If you’ve loaded an AWQ-quantized model from Hugging Face (like Qwen2.5-VL-3B-Instruct-AWQ
), you might have noticed something confusing:
👉 Hugging Face says the model has ~0.9B parameters, but the architecture is supposed to be 3B parameters. What’s going on?

What AWQ Does
AWQ (Activation-aware Weight Quantization) is a method to shrink large models:
- A normal model stores weights in 16-bit floating point (FP16/BF16).
- AWQ compresses those same weights into 4-bit integers, plus a few small helper tensors for scaling.
- On disk, this cuts memory by ~4× while keeping accuracy high.
⚡ Important: AWQ does not change the model architecture — the number of neurons and connections stay the same.
Why Hugging Face Reports Fewer Parameters
Here’s the trick: Hugging Face counts the raw tensors inside the .safetensors
files, not the logical architecture.
- In FP16, every weight is stored directly, so counting tensor elements = true parameters.
- In AWQ, weights are packed:
- A big matrix like
[4096 × 4096]
isn’t stored as 16M floats. - Instead, it’s compressed into fewer
int32
blocks (qweight
), plus tinyscale
andzero
tensors.
- A big matrix like
- If you just add up the stored tensor elements, you get a much smaller number — in our example, ~0.9B instead of 3B.
So Hugging Face isn’t “wrong” — it’s just reporting compressed storage elements, not logical model parameters.
Counting Both: Compressed vs Logical
Here’s a simple script that shows both numbers side by side.
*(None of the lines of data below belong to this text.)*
-- ==== Sys2Proof/Word.lean ====
section
/-! DEFINITION. The machine's words: the widths of the spec's values (spec 00_scope R8, 10_state R20, R25, R26). -/

namespace Sys2Proof

/-- An 8-bit value: a register, a memory cell, a timer, an immediate `kk`. -/
abbrev Byte := BitVec 8

/-- A 16-bit value: `I`, `PC`, a stack entry, an instruction word, the `info` of an error. -/
abbrev Word := BitVec 16

/-- A 12-bit address operand `nnn`. -/
abbrev Addr := BitVec 12

/-- A 4-bit field of an instruction word that is not a register number (`n`, an ignored `y`). -/
abbrev Nibble := BitVec 4

/-- The number of a general register, 0 to 15 (R20). -/
abbrev Reg := Fin 16

/-- The number of a key of the keypad, 0 to 15 (R33). -/
abbrev Key := Fin 16

end Sys2Proof
end

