-- ==== Sys2Proof/Machine/State.lean ====
section
/-! DEFINITION. The state of the core, all of it and nothing else (spec 10_state R20 to R35, R42), and its reset values (R40,
R260). -/

namespace Sys2Proof.Machine

/-- The six errors of R220. -/
inductive ErrorKind where
  | invalidOpcode
  | stackUnderflow
  | stackOverflow
  | memoryAccessOutOfRange
  | romTooLarge
  | keyIndexOutOfRange
  deriving DecidableEq, Repr

/-- The run state `RUN` (R34). -/
inductive RunState where
  /-- the next `step` fetches and executes an instruction -/
  | running
  /-- an `Fx0A` with `x = r` has executed and no key press has arrived yet -/
  | waitingForKey (r : Reg)
  /-- an error has been raised; sticky (R230) -/
  | faulted (e : ErrorKind) (info : Word)
  deriving DecidableEq, Repr

/-- The framebuffer `FB` (R32): 32 rows of 64 pixels, `fb[y][x]`, true for ON. -/
abbrev Frame := Vector (Vector Bool 64) 32

/-- The reasons for which a step stops outside the machine. The spec's own errors are none of them: they are states of
`RUN` (R221, R229; log 1). -/
inductive Fault where
  /-- Raised by RET and CALL in a state whose `SP` points outside the stack array `S`; R28 keeps `SP` in
  0..STACK_DEPTH, and no operation leaves that range (log 20). Safe: the model stops where the spec has no state. -/
  | stackEntryMissing
  deriving DecidableEq, Repr

/-- The reasons for which an instruction has no meaning. -/
inductive Refusal where
  /-- Raised by the dispatch for an instruction that is not modelled, by its mnemonic. Safe. No arm raises it now. -/
  | notModelled (mnemonic : String)
  /-- Raised by `operate` for an operation of the environment to which R262 gives no meaning: anything before the first
  `reset`, and a `load_rom` after a `step` or after another `load_rom`. No instruction raises it (log 17). Safe: the
  model has no move where the spec has none. -/
  | outsideBootOrder
  deriving DecidableEq, Repr

/-- The state (M, V, I, PC, S, SP, DT, ST, FB, K, RUN), the count of draws (log 2) and the parameters (log 3). -/
structure State where
  /-- `V[0..15]` (R20) -/
  v : Vector Byte 16
  /-- `I` (R25) -/
  i : Word
  /-- `PC` (R26) -/
  pc : Word
  /-- `S[0..STACK_DEPTH-1]` (R28), the dead entries too (R29) -/
  stack : List Word
  /-- `SP`, how many entries of `S` are in use (R28) -/
  sp : Nat
  /-- `DT` (R30) -/
  dt : Byte
  /-- `ST` (R30) -/
  st : Byte
  /-- `M` (R31): the cells that differ from the reset contents, by rising address (log 8) -/
  mem : List Host.Cell
  /-- `FB` (R32) -/
  fb : Frame
  /-- `K[0..15]` (R33), true for pressed -/
  keys : Vector Bool 16
  /-- `RUN` (R34) -/
  run : RunState
  /-- the model's own: how many random bytes have been drawn (log 2) -/
  draws : Nat
  /-- the model's own: the parameters of R6, which nothing changes (log 3) -/
  cfg : Config
  deriving DecidableEq, Repr

/-- R40, R260: the state after `reset` of a core with the parameters `c`. -/
def State.resetWith (c : Config) : State where
  v := Vector.replicate 16 0
  i := 0
  pc := BitVec.ofNat 16 programBase
  stack := List.replicate c.stackDepth 0
  sp := 0
  dt := 0
  st := 0
  mem := []
  fb := Vector.replicate 32 (Vector.replicate 64 false)
  keys := Vector.replicate 16 false
  run := .running
  draws := 0
  cfg := c

/-- The machine right after reset, with the parameters this hardware takes (R6, R40). -/
def State.reset : State := State.resetWith Config.default

end Sys2Proof.Machine
end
def count_compressed_params(model): """ Count the raw elements of tensors stored in the checkpoint. This matches what Hugging Face Hub shows for AWQ models. """ return sum(p.numel() for p in model.parameters()) def count_logical_params_awq(model): """ Reconstruct the true architectural parameter count. For each Linear layer: in_features * out_features (+ bias). This is the real size of the model. """ total = 0 for m in model.modules(): if hasattr(m, "in_features") and hasattr(m, "out_features"): total += m.in_features * m.out_features if getattr(m, "bias", None) is not None: total += m.out_features return total # Example from transformers import AutoModelForImageTextToText model_id = "Qwen/Qwen2.5-VL-3B-Instruct-AWQ" model = AutoModelForImageTextToText.from_pretrained( model_id, device_map="auto", trust_remote_code=True ) compressed = count_compressed_params(model) logical = count_logical_params_awq(model) print(f"Compressed storage parameters: {compressed/1e9:.2f}B") print(f"Logical architecture parameters: {logical/1e9:.2f}B")
Run the above code on Colab, you’ll see something like:
Compressed storage parameters: 0.98B Logical architecture parameters: 3.75B
🔎 Why the First Number Isn’t the Real Parameter Count
- Compressed storage count
- AWQ packs weights into
qweight
(int32 blocks) +scales
+zeros
. - Each int32 holds 8 × 4-bit weights, so the tensor has fewer elements.
- Hugging Face just sums those stored elements → smaller number.
- AWQ packs weights into
- Logical parameter count
- The architecture hasn’t changed: every linear layer still has
in_features × out_features
weights. - When you reconstruct this, you see the true size (~3B).
- This is the number that actually describes the model’s capacity.
- The architecture hasn’t changed: every linear layer still has
✅ Takeaway
- Hugging Face’s “Params” field for AWQ models = compressed storage size.
- The real model size = logical parameter count (unchanged by AWQ).
- Don’t be surprised if a “3B” model looks like 0.9B on the Hub — it’s still a 3B model under the hood.
🔑 In short:
AWQ saves memory by packing weights, and Hugging Face reports what’s stored on disk. But the model you’re running still has the same number of neurons and connections as the full-precision version.
Would you like me to add a diagram (like a weight matrix before and after AWQ packing) to make this even more intuitive for non-engineers?